Things escalated in Atlanta on Friday, May 29th. After a calm march, the police blocked the street in front of the CNN Center, a building that housed, among other things, a police precinct. After a few hours eye to eye with the police line, individuals in the crowd began throwing objects against the glass windows at the front of the building. The police responded with a violent push forward and the deployment of rubber bullets and tear gas. As the police pushed the crowd, a police car was set on fire and the situation escalated to a riot. Over the next few hours Downtown Atlanta erupted in chaos. In the business district, windows were smashed, walls spray-painted, and stores looted. As far as I know, the rioters themselves did not harm any people when left to themselves. The police retook control late in the night. Atlanta had not seen anything like this since the Rodney King Riots, which erupted after court proceedings led to a “not guilty” verdict for police who severely beat and kicked Rodney King, a Black man, in Los Angeles.

On the next day, Saturday, May 30th, the city declared an 8pm curfew to limit the demonstrations. The state governor called in the US National Guard, the reserve military forces of the country. The curfew was not enforced evenly. Bars and restaurants remained open after curfew and in areas of the city without protests, people walked the streets openly. The curfew was only enforced in areas with protests.

On Tuesday, June 2nd, my partner and I took part in peaceful protests. We marched and waved our signs. The march ended at nearly the same place it had the previous Friday. The police formed a line once again. Shortly before 8pm, police in full riot gear replaced the regular police on the line and protestors in gear similar to that used by the Hong Kong protestors stepped forward to meet the line of police. My partner and I took this as our cue to go home.
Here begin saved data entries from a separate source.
theorem eddyBlocked (i : Instr) : t.eddyBlocked [t.lone i] = s.eddyBlocked [s.lone i] := by
  have hstood : ∀ u, t.myCore.stoodOf u = s.myCore.stoodOf u := fun u => funext fun k => by
    unfold CoreState.stoodOf
    rw [h.standing_ctx k]
  have hsummed : t.myCore.summed = s.myCore.summed := by unfold CoreState.summed CoreState.bank; rw [h.banks]
  have hrunning : t.myCore.running = s.myCore.running := by unfold CoreState.running CoreState.bank; rw [h.banks]
  have hafter : ∀ l, standAfter t.me l = standAfter s.me l := fun l => by unfold standAfter; rw [h.standing]
  unfold State.eddyBlocked CoreState.useNow
  simp only [h.cur, h.eff, h.use, h.lend, hstood, hsummed, hrunning, hafter, h.standing_ctx, h.lone]

theorem ready {i : Instr} (hr : s.Ready i) : t.Ready i := by
  obtain ⟨hc, hw, hrow, hsrc, hwt, hib, hed, hnx, hbuf⟩ := hr
  have hrow2 : t.row2Ctx i = s.row2Ctx i := by
    unfold State.row2Ctx
    rw [h.tr, h.cur, h.accs]
  refine ⟨by rw [h.cur]; exact hc, hw, hrow2.trans hrow, ?_, ?_, ?_, (h.eddyBlocked i).trans hed, ?_, h.issueBuf.trans hbuf⟩
  · rw [h.me]; exact hsrc
  · rw [h.me]; exact hwt
  · rw [h.me]; exact hib
  · rw [h.me]; exact hnx

end Reaches

/-! ### The issue from there -/

theorem queueBlind_begin (w : Word) : QueueBlind (·.begin w) where
  storeQ c := Ctx.begin_storeQ c w
  task c := Ctx.begin_task c w
  mmrev c := by rw [Ctx.begin_csr]
  leaves c _ := by
    unfold Ctx.begin Ctx.leaveQueues
    dsimp only
    split <;> rfl

/-- An op whose part only changes its context, at a charge. -/
def localSem (charge : Nat) (g : Ctx → Ctx) : Sem := { charge := fun _ => charge, run := fun _ _ => { eff := Live.me g } }

theorem passes_localSem (s : State) {i : Instr} (hl : Instr.light i) (n : Nat) (g : Ctx → Ctx) :
    s.Passes i (localSem n g) { eff := Live.me g } :=
  passes_light s i _ _ hl rfl rfl (fun _ => ⟨rfl, rfl⟩) rfl rfl rfl rfl (.inr (flagTrap_nil _))

/-- An op without flags, NI requests and draws, whose effect is an access and then a change of its context, does what the change
alone does from the package that the access leaves. -/
theorem issueOne_access {s : State} {i : Instr} {m : Sem} {o : Out} {g : Ctx → Ctx} {F : State → State} (hF : Access F)
    (h : Instr.plain i) (hl : Instr.light i) (hr : s.Ready i) (hp : s.Passes i m o) (hpops : m.pops s = .no) (hni : m.ni s = 0)
    (hflags : o.flags = []) (ho : o.eff { s := s.opened m } = { s := (F (s.opened m)).updMe g }) :
    issueOne m i s = issueOne (localSem (m.charge s) g) i (F s) := by
  have hs := hF.reaches s
  have hdraw : m.draw s = (0, s.me.csr.rngseed) := by unfold Sem.draw; rw [hpops]
  have hdraw' : (localSem (m.charge s) g).draw (F s) = (0, s.me.csr.rngseed) := by rw [← hs.csr]; rfl
  have hopen : F (s.opened m) = (F s).opened (localSem (m.charge s) g) := by
    unfold State.opened
    rw [hdraw, hdraw', hF.upd s _ (queueBlind_begin _)]
  rw [issueOne_next s i m o h hr hp, issueOne_next (F s) i _ _ h (hs.ready hr) (passes_localSem (F s) hl _ g), ho, hopen]
  have hclosed : ∀ L : Live, s.closed i m o L = (F s).closed i (localSem (m.charge s) g) { eff := Live.me g } L := fun L => by
    unfold State.closed
    rw [hdraw, hdraw', hs.cur, hs.eff, hs.pc, hs.tr, hs.standing, hflags, hni]
    simp only [hs.lone]
    rfl
  rw [hclosed]
  rfl

/-! ### The checks of one access -/

section
variable {s : State} {i : Instr} {o : Out} {a : Acc1} {r : Word}

theorem memTrap_access (haccs : o.accs = [a])
    (h : ∀ row ∈ [1, 2, 3, 4, 5], s.accFails s.cur.core s.cur.ctx s.myTask a row = none) :
    s.memTrap [(s.lone i r, o)] = none := by
  unfold State.memTrap
  refine List.findSome?_eq_none_iff.mpr fun row hrow => ?_
  simp [haccs, h row hrow]

theorem accWaits_access (haccs : o.accs = [a]) (h : AccPasses s a) : s.accWaits [(s.lone i r, o)] = false := by
  obtain ⟨-, hmig, howner⟩ := h
  unfold State.accWaits
  simp only [List.any_cons, List.any_nil, Bool.or_false, haccs, hmig]
  obtain he | hown := howner
  · simp [he]
  · cases ho : s.ownOff s.cur.core a.va with
    | none => simp
    | some off => simp [hown off ho]

/-- An access of at most a row needs at most two banks, and each in one row (R219, R221). -/
theorem extraCycles_access (haccs : o.accs = [a]) (hn : a.n ≤ 32) : s.extraCycles [(s.lone i r, o)] = 0 := by
  have hrows : s.bankRows a = [] ∨ (∃ p, s.bankRows a = [p]) ∨
      ∃ p q, s.bankRows a = [p, q] ∧ p.1 ≠ q.1 := by
    unfold State.bankRows
    split
    next off _ =>
      by_cases hk : a.kind = 3
      · exact .inl (if_pos hk)
      · rw [if_neg hk]
        obtain h | h : (off + a.n - 1) / 32 - off / 32 = 0 ∨ (off + a.n - 1) / 32 - off / 32 = 1 := by omega
        · rw [h]; exact .inr (.inl ⟨_, rfl⟩)
        · rw [h]; exact .inr (.inr ⟨_, _, rfl, by dsimp only; omega⟩)
    next => exact .inl rfl
  unfold State.extraCycles
  simp only [List.flatMap_cons, List.flatMap_nil, List.append_nil, haccs]
  obtain h | ⟨p, h⟩ | ⟨p, q, h, hpq⟩ := hrows <;> rw [h]
  · rfl
  · simp [List.eraseDups_cons]
  · have hqp : q ≠ p := fun e => hpq (by rw [e])
    simp [List.eraseDups_cons, hqp, hpq, Ne.symm hpq]

end

/-- What a light op with one access and nothing else to check asks for. -/
theorem passes_access {s : State} {i : Instr} {m : Sem} {o : Out} {a : Acc1} (hl : Instr.light i) (htag : m.tags s = none)
    (hslots : m.slots s = []) (hstall : ∀ a, m.stall s a = false ∧ m.waits s a = false) (hni : m.ni s = 0)
    (hrun : m.run s (s.lone i (m.draw s).1) = o) (htrap : o.trap = none) (hflags : o.flags = []) (haccs : o.accs = [a])
    (hn : a.n ≤ 32) (ha : AccPasses s a) : s.Passes i m o :=
  { passes_light s i { m with run := fun _ _ => { o with accs := [] } } { o with accs := [] } hl htag hslots hstall hni rfl
      htrap rfl (.inr (by rw [hflags]; exact flagTrap_nil _)) with
    run := hrun
    mem := memTrap_access haccs ha.1
    acc := accWaits_access haccs ha
    banks := extraCycles_access haccs hn }

/-- The trap of an access (R178, R193). -/
def accTrap (a : Acc1) (cause : Nat) : Trap :=
  { kind := .P, cause := cause, slot := 0, info0 := a.va, info1 := wd (a.lane + 256 * a.kind) }

/-- What a row reports of the accesses of one op: the first that fails it. -/
def State.rowTrap (s : State) (l : List Acc1) (row : Nat) : Option Trap :=
  l.findSome? (fun a => (s.accFails s.cur.core s.cur.ctx s.myTask a row).map (accTrap a))

theorem memTrap_lone (s : State) (i : Instr) (o : Out) (r : Word) :
    s.memTrap [(s.lone i r, o)] = [1, 2, 3, 4, 5].findSome? (s.rowTrap o.accs) := by
  unfold State.memTrap
  refine congrArg (List.findSome? · _) (funext fun row => ?_)
  simp only [List.findSome?_cons, List.findSome?_nil]
  unfold State.rowTrap accTrap
  cases h : o.accs.findSome? _ <;> exact h.symm
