-- ==== Sys2Proof/Proofs/LaneMoves.lean ====
section
/-! PROOFS. The permutes and lane moves (R151 to R153, R155 to R157) and the carry-less product (R159), lane by lane. -/

namespace Sys2Proof.Machine

open Sys2Proof.Claim

/-! ### Results with no vector to fall back on (R132) -/

theorem zeroed_mergeV (s : State) (g : Guard) (w : Nat) (tag : Tag) (n : Nat → Nat) :
    Zeroed s g w tag (fun k => BitVec.ofNat w (n k))
      (mergeV w tag (s.laneMask g (laneCount w)) none ((List.range (2048 / w)).map n)) := by
  refine ⟨fun k hk => ?_, rfl, rfl⟩
  unfold mergeV State.laneMask laneCount
  simp only [List.zip_map', List.map_map]
  rw [lane_packLanes_range _ hk (laneCount_le _)]
  exact apply_ite (BitVec.ofNat w) _ _ _

/-- A vector op with no vector to fall back on, whose lanes raise no flag. -/
theorem semVec_zeroes {i : Instr} {s : State} {W : Bool} {d : DReg} {g : Guard} {w : Nat} {tag : Tag}
    {tags : State → Option TagFail} {first : State → Option VVal} {res : State → At → List FRes} {free : State → List Bool}
    {n : Nat → Nat} {r : Nat → BitVec w} (hexec : exec i s = issueOne (semVec i W d g w tag tags first res free) i s)
    (hp : Instr.plain i) (hl : Instr.light i) (hr : s.Ready i) (htags : tags s = none) (hfirst : first s = none)
    (hres : ∀ b, res s b = (List.range (2048 / w)).map (fun k => (n k, 0))) (hn : ∀ k, BitVec.ofNat w (n k) = r k) :
    ∃ t v, exec i s = .next t ∧ VectorDone s t i W d v 0 ∧ Zeroed s g w tag r v := by
  have hflags : laneFlags (s.laneMask g (2048 / w)) ((List.range (2048 / w)).map (fun k => (n k, 0))) = [] :=
    laneFlags_silent _ _ _ (fun _ => rfl)
  obtain ⟨t, hst, hd⟩ := issueOne_semVec s i W d g w tag tags first res free hp hl hr htags
    (Or.inr (by rw [hres]; exact hflags ▸ flagTrap_nil _))
  rw [hres, laneCount, hflags, hfirst, List.map_map] at hd
  exact ⟨t, _, hexec.trans hst, hd, funext hn ▸ zeroed_mergeV s g w tag n⟩

/-- A scalar cut to an element, as a number and as a bit vector. -/
theorem ofNat_mod_toNat {n : Nat} (w : Nat) (x : BitVec n) : BitVec.ofNat w (x.toNat % 2 ^ w) = x.setWidth w :=
  BitVec.eq_of_toNat_eq (by simp)

/-! ### Ops that move lanes (R151 to R157) -/

/-- An op that raises no flag and falls back on A moves the lanes that its list holds, by number. -/
theorem semMove_done {i : Instr} {f : RegF} {s : State} {accept : Src → List Tag × Tag} {ok : Src → Tag → Prop}
    {res : State → List Nat} {r : Nat → BitVec (tagWidth (vT f))}
    (hexec : exec i s = issueOne (semMove f i accept (vFirst f) res) i s) (hr : s.Ready i) (ht : VecTagsMatch s i ok)
    (hok : ∀ x t, ok x t → t ∈ (accept x).1)
    (hres : res s = (List.range (2048 / tagWidth (vT f))).map (fun k => (r k).toNat))
    (hi : Instr.Lanewise i := by
      exact { plain := rfl, light := ⟨rfl, rfl, rfl, rfl⟩, words := rfl, noD := by simp [srcs, vecB] }) : MoveDone f s i r :=
  semVec_merges hexec hi hr (vecTags_of_match hi ht hok) (fun _ => by rw [hres, List.map_map]; rfl) rfl
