-- ==== Sys2Proof/Proofs/CanonicalOps.lean ====
section
/-! PROOFS. The issue of a bundle keeps the memories in canonical form: what accesses, stores, traps and retirements leave, and
that every op keeps them in its effect and in a cycle of its wait. -/

namespace Sys2Proof.Machine

/-! ### Accesses and stores (R166, R177, R344) -/

namespace State.Canonical

variable {s : State}

/-- A change of physical memory. -/
theorem setPhys (h : s.Canonical) {p : PhysMem} (hm : p.mem.wf = true) (hh : p.home.wf = true) : { s with phys := p }.Canonical :=
  { h with mem := hm, home := hh }

theorem xlateFx (h : s.Canonical) (c : Nat) (t : Option Task) (va : Nat) (wr : Bool) : (s.xlateFx c t va wr).Canonical := by
  unfold State.xlateFx
  split
  · exact h
  · rename_i f _
    have h1 := h.setPhys (p := { s.phys with mem := s.phys.mem.writeWord f.entryPa f.entry }) (Mem.wf_writeWord _ _ _ h.mem) h.home
    exact (h1.updCore c (f := fun x => { x with tlb := (f.tlb :: x.tlb).take 64 }) (fun _ hx => { hx with })).updCluster _ _

theorem touchAcc (h : s.Canonical) (c : Nat) (t : Option Task) (a : Acc1) : (s.touchAcc c t a).Canonical := by
  unfold State.touchAcc
  split
  · exact foldl_holds (fun _ v h => h.xlateFx c t v a.writes) _ h
  · split
    · exact h.updCore c (fun _ hx => (hx.touch _ _).touch _ _)
    · exact h

theorem physCells (h : s.Canonical) (cs : List (Nat × Byte)) : (s.physCells cs).Canonical :=
  h.setPhys (Mem.wf_writeCells _ _ h.mem) h.home

theorem writeBack (h : s.Canonical) (line : Nat) : (s.writeBack line).Canonical :=
  ite_holds h (h.setPhys h.mem (Mem.wf_writeCells _ _ h.home))

theorem refetch (h : s.Canonical) (line : Nat) : (s.refetch line).Canonical :=
  ite_holds (h.setPhys (Mem.wf_writeBytes _ _ _ h.mem) h.home) h

theorem performEnt (h : s.Canonical) (c : Nat) (e : StoreEnt) : (s.performEnt c e).Canonical := by
  cases e with
  | store cs =>
    unfold State.performEnt
    dsimp only
    generalize cs.filterMap (fun c => match c.1 with | .spad o => some (o, c.2) | _ => none) = sp
    generalize cs.filterMap (fun c => match c.1 with | .phys p => some (p, c.2) | _ => none) = ph
    have h1 : (if sp.isEmpty then s else s.updCore c
        (fun x => (sp.foldl (fun (x : CoreState) p => x.touch p.1 (s.eff c)) x).spadCells sp)).Canonical :=
      ite_holds h (h.updCore c (fun _ hx => (foldl_holds (fun _ p hx => hx.touch p.1 _) _ hx).spadCells _))
    exact ite_holds h1 (h1.physCells _)
  | cwb l => exact h.writeBack l
  | cinv l => exact (h.writeBack l).refetch l
  | mark => exact h

theorem performFirst (h : s.Canonical) (c k n : Nat) : (s.performFirst c k n).Canonical :=
  foldl_holds (fun _ e h => h.performEnt c e) _ (h.updCtx c k _)

theorem drain (h : s.Canonical) (c k : Nat) : (s.drain c k).Canonical := h.performFirst c k _

theorem drainMe (h : s.Canonical) : s.drainMe.Canonical := h.drain _ _

theorem implicitMark (h : s.Canonical) (l : Bool) : (s.implicitMark l).Canonical := ite_holds h.drainMe h

theorem beforeLoad (h : s.Canonical) (a : Acc1) : (s.beforeLoad a).Canonical := (h.touchAcc _ _ a).performFirst _ _ _

theorem load (h : s.Canonical) (a : Acc1) : (s.load a).1.Canonical := h.beforeLoad a

theorem enqueue (h : s.Canonical) (e : StoreEnt) : (s.enqueue e).Canonical := h.updMe _

theorem storeNat (h : s.Canonical) (a : Acc1) (x : Nat) : (s.storeNat a x).Canonical := (h.touchAcc _ _ a).enqueue _

theorem loadElems (h : s.Canonical) (n : Nat) (els : List (Nat × Word)) : (State.loadElems n els s).1.Canonical := by
  induction els generalizing s with
  | nil => exact h
  | cons e els ih => exact ih (h.load _)

theorem storeElems (h : s.Canonical) (each : Bool) (n : Nat) (d : VWord) (els : List (Nat × Word)) :
    (s.storeElems each n d els).Canonical :=
  have h1 := foldl_holds (P := State.Canonical) (fun (s : State) (e : Nat × Word) h =>
    h.touchAcc s.cur.core s.myTask { lane := e.1, va := e.2, n := n, kind := 1 }) els h
  ite_holds (foldl_holds (fun _ _ h => h.enqueue _) _ h1) (ite_holds h1 (h1.enqueue _))

theorem atomic (h : s.Canonical) (a : Acc1) (fn : Nat → Nat) : (s.atomic a fn).1.Canonical := by
  unfold State.atomic
  dsimp only
  split
  · exact h.drainMe.touchAcc _ _ a
  · dsimp only
    exact (h.drainMe.touchAcc _ _ a).performEnt _ _

/-! ### Barrier objects (R327, R331) -/

theorem writeObj (h : s.Canonical) (c o : Nat) (b : BitVec 128) : (s.writeObj c o b).Canonical :=
  h.updCore c (fun _ hx => hx.spadWrite _ _)

theorem setSleep (h : s.Canonical) (a : Word) (on : Bool) : (s.setSleep a on).Canonical := by
  unfold State.setSleep
  split
  · exact h.writeObj _ _ _
  · exact h

theorem unsleep (h : s.Canonical) : s.unsleep.Canonical := by
  unfold State.unsleep
  split
  · exact (h.setSleep _ _).updMe _
  · exact h

theorem touchObj (h : s.Canonical) (a : Word) : (s.touchObj a).Canonical := by
  unfold State.touchObj
  split
  · exact ite_holds (h.updCore _ (fun _ hx => hx.touch _ _)) h
  · exact h

/-! ### Cycles, traps and retirement -/

theorem stalled (h : s.Canonical) : s.stalled.Canonical := h.updMe _

theorem waitCycle (h : s.Canonical) : s.waitCycle.Canonical := (h.updMe _).stalled

theorem deniedCycle (h : s.Canonical) (d : BitVec 4) : (s.deniedCycle d).Canonical := h.stalled.updMe _

theorem landNx (h : s.Canonical) (c k : Nat) : (s.landNx c k).Canonical := ite_holds ((h.updCtx c k _).wakeCtx c k) h

theorem trapCycle (h : s.Canonical) : s.trapCycle.Canonical := h.updMe _

theorem leaveBuf (h : s.Canonical) : s.leaveBuf.Canonical := ite_holds (h.updMyCore (fun _ hx => { hx with })) h

theorem brkTrap (h : s.Canonical) (t : Trap) (off : BitVec 16) (n : Nat) : (s.brkTrap t off n).Canonical :=
  ite_holds ((h.trapCycle.updMe _).report _)
    (ite_holds (ite_holds h.stalled (h.setAgenda _)) (h.trapCycle.takeTrap t _ n))

theorem trapBundle (h : s.Canonical) (l : Laid) (n : Nat) (t : Trap) : (s.trapBundle l n t).Canonical :=
  ite_holds (h.unsleep.brkTrap t _ n) (h.unsleep.trapCycle.takeTrap t _ n)

end State.Canonical

/-! ### The part of an op -/

/-- An op keeps the memories in canonical form: in its effect, and in a cycle of its wait. -/
structure Sem.Keeps (m : Sem) : Prop where
  eff : ∀ (s : State) (a : At) (L : Live), L.s.Canonical → ((m.run s a).eff L).s.Canonical
  onStall : ∀ (s : State) (a : At), s.Canonical → (m.onStall s a).Canonical

theorem effects_canonical {outs : List (At × Out)} (ho : ∀ p ∈ outs, ∀ L : Live, L.s.Canonical → (p.2.eff L).s.Canonical)
    {L : Live} (h : L.s.Canonical) : (effects L outs).s.Canonical := by
  unfold effects
  refine foldl_holds_mem (P := fun L : Live => L.s.Canonical) (fun p hp L hL => ?_) h
  dsimp only
  exact (ho p hp L hL).updMe _

/-- The plan of random words leaves every op its part. -/
theorem rngPlan_parts (s : State) (seed : Word) (conv : Option Word) (l : List (At × Sem)) :
    (rngPlan s seed conv l).1.map (·.2) = l.map (·.2) := by
  induction l generalizing seed conv with
  | nil => rfl
  | cons p l ih =>
    obtain ⟨a, m⟩ := p
    unfold rngPlan
    split
    · simp [ih]
    · simp [ih]
    · split <;> simp [ih]

theorem mem_lay {s : State} {sem : Instr → Sem} {b : Fetched} {p : At × Sem} (hp : p ∈ (s.lay sem b).ops) : ∃ i, p.2 = sem i := by
  have h : p.2 ∈ (s.lay sem b).ops.map (·.2) := List.mem_map_of_mem hp
  rw [State.lay, rngPlan_parts, List.map_map] at h
  obtain ⟨a, -, ha⟩ := List.mem_map.mp h
  exact ⟨a.i, ha.symm⟩

namespace State.Canonical

variable {s : State}

theorem retire (h : s.Canonical) {l : Laid} (hl : ∀ p ∈ l.ops, p.2.Keeps) : (s.retire l).Canonical := by
  have ho : ∀ p ∈ s.outs l, ∀ L : Live, L.s.Canonical → (p.2.eff L).s.Canonical := by
    intro p hp
    obtain ⟨q, hq, rfl⟩ := List.mem_map.mp hp
    exact (hl q hq).eff s q.1
  have h1 := fun f => (effects_canonical ho (L := { s := (s.updMe (·.begin l.seed)).landNx s.cur.core s.cur.ctx })
    ((h.updMe _).landNx _ _)).updMe f
  unfold State.retire
  dsimp only
  refine (updMyCore (ite_holds (P := State.Canonical) (h1 _) ((h1 _).updMe _)) (fun _ hx => ?_)).updCluster _ _
  exact { hx with }

theorem issueLaid (h : s.Canonical) {l : Laid} (hl : ∀ p ∈ l.ops, p.2.Keeps) (long : Option Word) (n : Nat) :
    (s.issueLaid l long n).Canonical := by
  unfold State.issueLaid
  split
  · exact (h.trapBundle l n _).leaveBuf
  · exact ((ite_holds h ((h.updMe _).faultReported _)).trapBundle l n _).leaveBuf
  · exact h.stalled
  · exact h.deniedCycle _
  · split
    · rename_i hg
      exact ((hl _ (List.mem_of_getElem? hg)).onStall s _ h).waitCycle
    · exact h.stalled
  · exact (h.retire hl).leaveBuf

/-- Issuing a bundle of ops that keep the memories in canonical form. -/
theorem issue (h : s.Canonical) {sem : Instr → Sem} (hk : ∀ i, (sem i).Keeps) (b : Fetched) : (s.issue sem b).Canonical :=
  h.issueLaid (fun _ hp => by
    obtain ⟨i, hi⟩ := mem_lay hp
    exact hi ▸ hk i) _ _

end State.Canonical

end Sys2Proof.Machine
end

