/-- What each command leaves in STATE and SEEDED (R20, R27, R178, derived there), whenever it answers a next state. A
faulting command, GETSEED and FILL 0 leave STATE alone; SEED writes its transformation of the seed; every other command
leaves STATE advanced exactly as often as R178's table says, for a bound that is no power of two as often as the index of
the first accepted draw. SEEDED is set by SEED and cleared by none. -/
def Obligations.StateWriters : Prop :=
  ∀ (i : Instr) (s t : State), exec i s = .next t →
    (∀ c, firstCause i s.seeded = some c → t.state = s.state) ∧
    (i = .getseed ∨ i = .fill 0 → t.state = s.state) ∧
    (∀ v, i = .seed v → t.state = some ((v ^^^ 0x5DEECE66D#64).extractLsb' 0 48)) ∧
    (firstCause i s.seeded = none → (∀ v, i ≠ .seed v) →
      ∃ x k, s.state = some x ∧ AdvancesBy i x k ∧ t.state = some (advances k x)) ∧
    t.seeded = (s.seeded || decide (∃ v, i = .seed v))

/-- The frame of every command: beats already transferred and the host's pins to come are unchanged, beats emitted
before stay where they are, and without a fault entry BUSY and the recorded fault are unchanged. SEED emits no beat,
GETSEED changes nothing but the response channel. That a command runs whole and leaves its beats in `pending` is log
entry 2 (DESIGN CHOICE); `inputs` and `transferred` are the model's fields (log entries 1, DESIGN CHOICE, and 6,
DEDUCED). -/
def Obligations.CommandFrame : Prop :=
  ∀ (i : Instr) (s t : State), exec i s = .next t →
    t.transferred = s.transferred ∧ t.inputs = s.inputs ∧ (∃ bs, t.pending = s.pending ++ bs) ∧
    (firstCause i s.seeded = none → t.busy = s.busy ∧ t.fault = s.fault) ∧
    ((∃ v, i = .seed v) → t.pending = s.pending) ∧
    (i = .getseed → t.state = s.state ∧ t.seeded = s.seeded)

/-- The frame of the value commands and of FILL: SEEDED, BUSY, the fault record, the transferred beats and the host's
pins are unchanged; only STATE and the beats waiting change, a value command adding exactly one beat with NB = 8. That
a command runs whole and leaves its beats in `pending` is log entry 2 (DESIGN CHOICE); `inputs` and `transferred` are the
model's fields (log entries 1, DESIGN CHOICE, and 6, DEDUCED). -/
def Obligations.ValueFrame : Prop :=
  ∀ (i : Instr) (s t : State), exec i s = .next t → firstCause i s.seeded = none → (∀ v, i ≠ .seed v) →
    t = { s with state := t.state, pending := t.pending } ∧
    ((∀ n, i ≠ .fill n) → ∃ d, t.pending = s.pending ++ [⟨8#4, d⟩])

/-! ### Invariants -/

/-- Every step keeps the invariant of the model's state. SEEDED = 1 exactly when STATE holds a value is R27's and R34's;
a halted block has no beat waiting (R155, R157); every beat has a legal format (R67). BUSY = 1 exactly when a beat waits
is the model's own: commands are atomic steps, so that BUSY is never seen while one computes (log entries 2 and 3,
DESIGN CHOICE, allowed by D27). -/
def Obligations.StepKeepsInv : Prop := ∀ s t : State, s.Inv → step s = .next t → t.Inv

/-- The state after reset has the invariant of StepKeepsInv, whose BUSY clause is the model's own (log entries 2 and 3,
DESIGN CHOICE). -/
def Obligations.ResetInv : Prop := State.reset.Inv

/-- Every step keeps the fault record legal: each cause with the OPs that raise it, NOT_SEEDED only on an unseeded block
(R150, R153, R154, R157). -/
def Obligations.StepKeepsFaultRecord : Prop := ∀ s t : State, s.FaultInv → step s = .next t → t.FaultInv

/-- In a state with the invariant the machine never stops: every step, whatever the host does, answers a next state. The
stops it excludes are the model's own (log entry 4, DEDUCED, and 5, DESIGN CHOICE). -/
def Obligations.StepNeverStops : Prop := ∀ s : State, s.Inv → ∃ t, step s = .next t

/-! ### Instances and the assembler -/

/-- Several instances (R163): a step of one leaves every other as it was, and what it does to its own state is `step`,
whatever the others hold. That a chip is a list of states with one of them stepping at a time is log entry 8 (DEDUCED). -/
def Obligations.InstancesIsolated : Prop :=
  ∀ (c d : Chip) (k : Nat) (s : State), c.getD k State.reset = s → k < c.length → c.stepInstance k = .next d →
    d.length = c.length ∧ (∀ j, j ≠ k → d.getD j State.reset = c.getD j State.reset) ∧
      step s = .next (d.getD k State.reset)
We left the main are around 8:55pm to return to our vehicle. On a side street, we met a line of National Guard blocking the way. Although we explained we just wanted to go home, they responded by yelling at us to turn around and find another way. We tried to leave on another side street and met a similar line, shouting the same commands. We realized all paths out were blocked. I had just enough time to call my mother and explain the situation before the police arrested us (and many other people).

The police searched us and had us wait an hour, until a paddy wagon came and took us away. The police placed masks over our mouths and noses. My partner and I were separated. Although the police charged us with the extremely minor crime of violating a city ordinance (akin to a speeding ticket), at midnight the paddy wagon brought us to the City Detention Center. (It was now my birthday!) There I could call my mother again over the jail line. Around 3am the officers brought us to our individual cells.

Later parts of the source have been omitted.